Merge pull request #559 from public/rsa-keys
RSA keys
diff --git a/cryptography/hazmat/primitives/asymmetric/__init__.py b/cryptography/hazmat/primitives/asymmetric/__init__.py
new file mode 100644
index 0000000..e69de29
--- /dev/null
+++ b/cryptography/hazmat/primitives/asymmetric/__init__.py
diff --git a/cryptography/hazmat/primitives/asymmetric/rsa.py b/cryptography/hazmat/primitives/asymmetric/rsa.py
new file mode 100644
index 0000000..1b33eaa
--- /dev/null
+++ b/cryptography/hazmat/primitives/asymmetric/rsa.py
@@ -0,0 +1,149 @@
+# Licensed under the Apache License, Version 2.0 (the "License");
+# you may not use this file except in compliance with the License.

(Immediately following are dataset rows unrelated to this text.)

-- ==== Sys2Proof/Laws/KeptBus.lean ====
section
/-!
SUPPORT. What every run keeps, through the operations and meanings of Machine/Bus.lean: one lemma for each.
-/
namespace Sys2Proof.Machine
variable {q : List Instr} {n : Nat}

theorem State.badWrite_kept {s a1 a2 a3 a4} (h : Kept q n s) :
    Kept q n (State.badWrite s a1 a2 a3 a4) := by
  unfold State.badWrite
  split
  next y1 y2 y3 y4 =>
    have h5 : Kept q n y3 := kept_snd y4 (State.freeW_kept h)
    exact State.producerWrite_kept h5

theorem State.numWrite_kept {s a1 a2 a3 a4} (h : Kept q n s) :
    Kept q n (State.numWrite s a1 a2 a3 a4) := by
  unfold State.numWrite
  split
  next y1 y2 y3 y4 =>
    extract_lets +onlyGivenNames v5
    refine kept_ite ?_ ?_
    · exact State.producerWrite_kept h
    · exact State.badWrite_kept h

theorem State.mapFail_kept {s a1} (h : Kept q n s) :
    Kept q n (State.mapFail s a1) := by
  unfold State.mapFail
  exact State.modPort_kept h

theorem State.mapEntry_kept {s a1 a2 a3 a4 a5} (h : Kept q n s) :
    Kept q n (State.mapEntry s a1 a2 a3 a4 a5) := by
  unfold State.mapEntry
  extract_lets +onlyGivenNames v1
  extract_lets +onlyGivenNames v2
  extract_lets +onlyGivenNames v3
  extract_lets +onlyGivenNames v4
  extract_lets +onlyGivenNames v5
  refine kept_ite ?_ ?_
  · exact h
  · refine kept_ite ?_ ?_
    · exact State.mapFail_kept h
    · extract_lets +onlyGivenNames v6
      extract_lets +onlyGivenNames v7
      extract_lets +onlyGivenNames v8
      refine kept_ite ?_ ?_
      · exact State.mapFail_kept h
      · extract_lets +onlyGivenNames v9
        extract_lets +onlyGivenNames v10
        have h10 : Kept q n v10 := by
          unfold v10
          refine kept_ite ?_ ?_
          · exact kept_upd h same
          · exact h
        clear_value v10
        extract_lets +onlyGivenNames v11
        clear_value v3
        clear_value v2
        clear_value v1
        split
        next y12 y13 =>
          exact State.badWrite_kept h10
        next y14 y15 y16 =>
          exact State.numWrite_kept h10

theorem State.discover_kept {s a1 a2} (h : Kept q n s) :
    Kept q n (State.discover s a1 a2) := by
  unfold State.discover
  extract_lets +onlyGivenNames v1
  clear_value v1
  split
  next y2 y3 y4 =>
    exact State.modPort_kept h
  next y5 y6 =>
    refine kept_ite ?_ ?_
    · exact State.modPort_kept h
    · refine kept_ite ?_ ?_
      · exact h
      · exact State.event_kept (State.modPort_kept h)

theorem State.canMaps_kept {s a1 a2 a3} (h : Kept q n s) :
    Kept q n (State.canMaps s a1 a2 a3) := by
  unfold State.canMaps
  extract_lets +onlyGivenNames v1
  extract_lets +onlyGivenNames v2
  extract_lets +onlyGivenNames v3
  refine kept_ite ?_ ?_
  · exact h
  · clear_value v2
    split
    next y4 y5 y6 =>
      have h7 : Kept q n y5 := kept_snd y6 (State.producerSeen_kept h)
      exact h7
    next y8 y9 y10 y11 =>
      have h12 : Kept q n y10 := kept_snd y11 (State.producerSeen_kept h)
      refine kept_foldl h12 ?_
      intro x13 x14 h15
      exact State.mapEntry_kept h15

theorem State.detectGood_kept {s a1 a2} (h : Kept q n s) :
    Kept q n (State.detectGood s a1 a2) := by
  unfold State.detectGood
  split
  next y1 y2 =>
    exact h
  next y3 y4 y5 =>
    extract_lets +onlyGivenNames v6
    extract_lets +onlyGivenNames v7
    extract_lets +onlyGivenNames v8
    extract_lets +onlyGivenNames v9
    refine kept_ite ?_ ?_
    · exact h
    · refine kept_ite ?_ ?_
      · exact State.clearAlarm_kept (State.modPort_kept h)
      · exact State.modPort_kept h

theorem State.detectNext_kept {s a1} (h : Kept q n s) :
    Kept q n (State.detectNext s a1) := by
  unfold State.detectNext
  split
  next y1 y2 =>
    exact h
  next y3 y4 y5 =>
    extract_lets +onlyGivenNames v6
    extract_lets +onlyGivenNames v7
    extract_lets +onlyGivenNames v8
    extract_lets +onlyGivenNames v9
    extract_lets +onlyGivenNames v10
    have h10 : Kept q n v10 := by
      unfold v10
      exact State.modPort_kept h
    clear_value v10
    refine kept_ite ?_ ?_
    · exact State.raiseAlarm_kept h10
    · exact h10

theorem State.busEnd_kept {s a1 a2} (h : Kept q n s) :
    Kept q n (State.busEnd s a1 a2) := by
  unfold State.busEnd
  exact State.modPort_kept h

theorem State.canTake_kept {s a1 a2 a3} (h : Kept q n s) :
    Kept q n (State.canTake s a1 a2 a3) := by
  unfold State.canTake
  extract_lets +onlyGivenNames v1
  have h1 : Kept q n v1 := by
    unfold v1
    exact State.clashReset_kept (State.canCount_kept h)
  clear_value v1
  refine kept_ite ?_ ?_
  · exact State.raiseAlarm_kept (State.modPort_kept h1)
  · extract_lets +onlyGivenNames v2
    have h2 : Kept q n v2 := by
      unfold v2
      exact State.modPort_kept h1
    clear_value v2
    extract_lets +onlyGivenNames v3
    have h3 : Kept q n v3 := by
      unfold v3
      refine kept_ite ?_ ?_
      · exact State.discover_kept h2
      · exact h2
    clear_value v3
    exact State.canMaps_kept h3

theorem execCanFrameReceived_kept {t a1 a2 a3 s} (h : Kept q n s) :
    KeptR q (max n t) (execCanFrameReceived t a1 a2 a3 s) := by
  unfold execCanFrameReceived
  extract_lets +onlyGivenNames v1
  have h1 : Kept q (max n t) v1 := by
    unfold v1
    exact State.arrive_kept h
  clear_value v1
  refine keptR_guard ?_
  extract_lets +onlyGivenNames v2
  have h2 : Kept q (max n t) v2 := by
    unfold v2
    exact State.busEnd_kept h1
  clear_value v2
  refine State.canNext_kept ?_
  refine kept_ite ?_ ?_
  · exact h2
  · refine kept_ite ?_ ?_
    · exact State.detectGood_kept h2
    · refine kept_ite ?_ ?_
      · exact State.canTake_kept h2
      · exact h2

+# You may obtain a copy of the License at
+#
+# http://www.apache.org/licenses/LICENSE-2.0
+#
+# Unless required by applicable law or agreed to in writing, software
+# distributed under the License is distributed on an "AS IS" BASIS,
+# WITHOUT WARRANTIES OR CONDITIONS OF ANY KIND, either express or
+# implied.
+# See the License for the specific language governing permissions and
+# limitations under the License.
+
+from __future__ import absolute_import, division, print_function
+
+import sys
+
+import six
+
+from cryptography import utils
+from cryptography.hazmat.primitives import interfaces
+
+
+def _bit_length(x):
+ if sys.version_info >= (2, 7):
+ return x.bit_length()
+ else:
+ return len(bin(x)) - (2 + (x <= 0))
+
+
+@utils.register_interface(interfaces.RSAPublicKey)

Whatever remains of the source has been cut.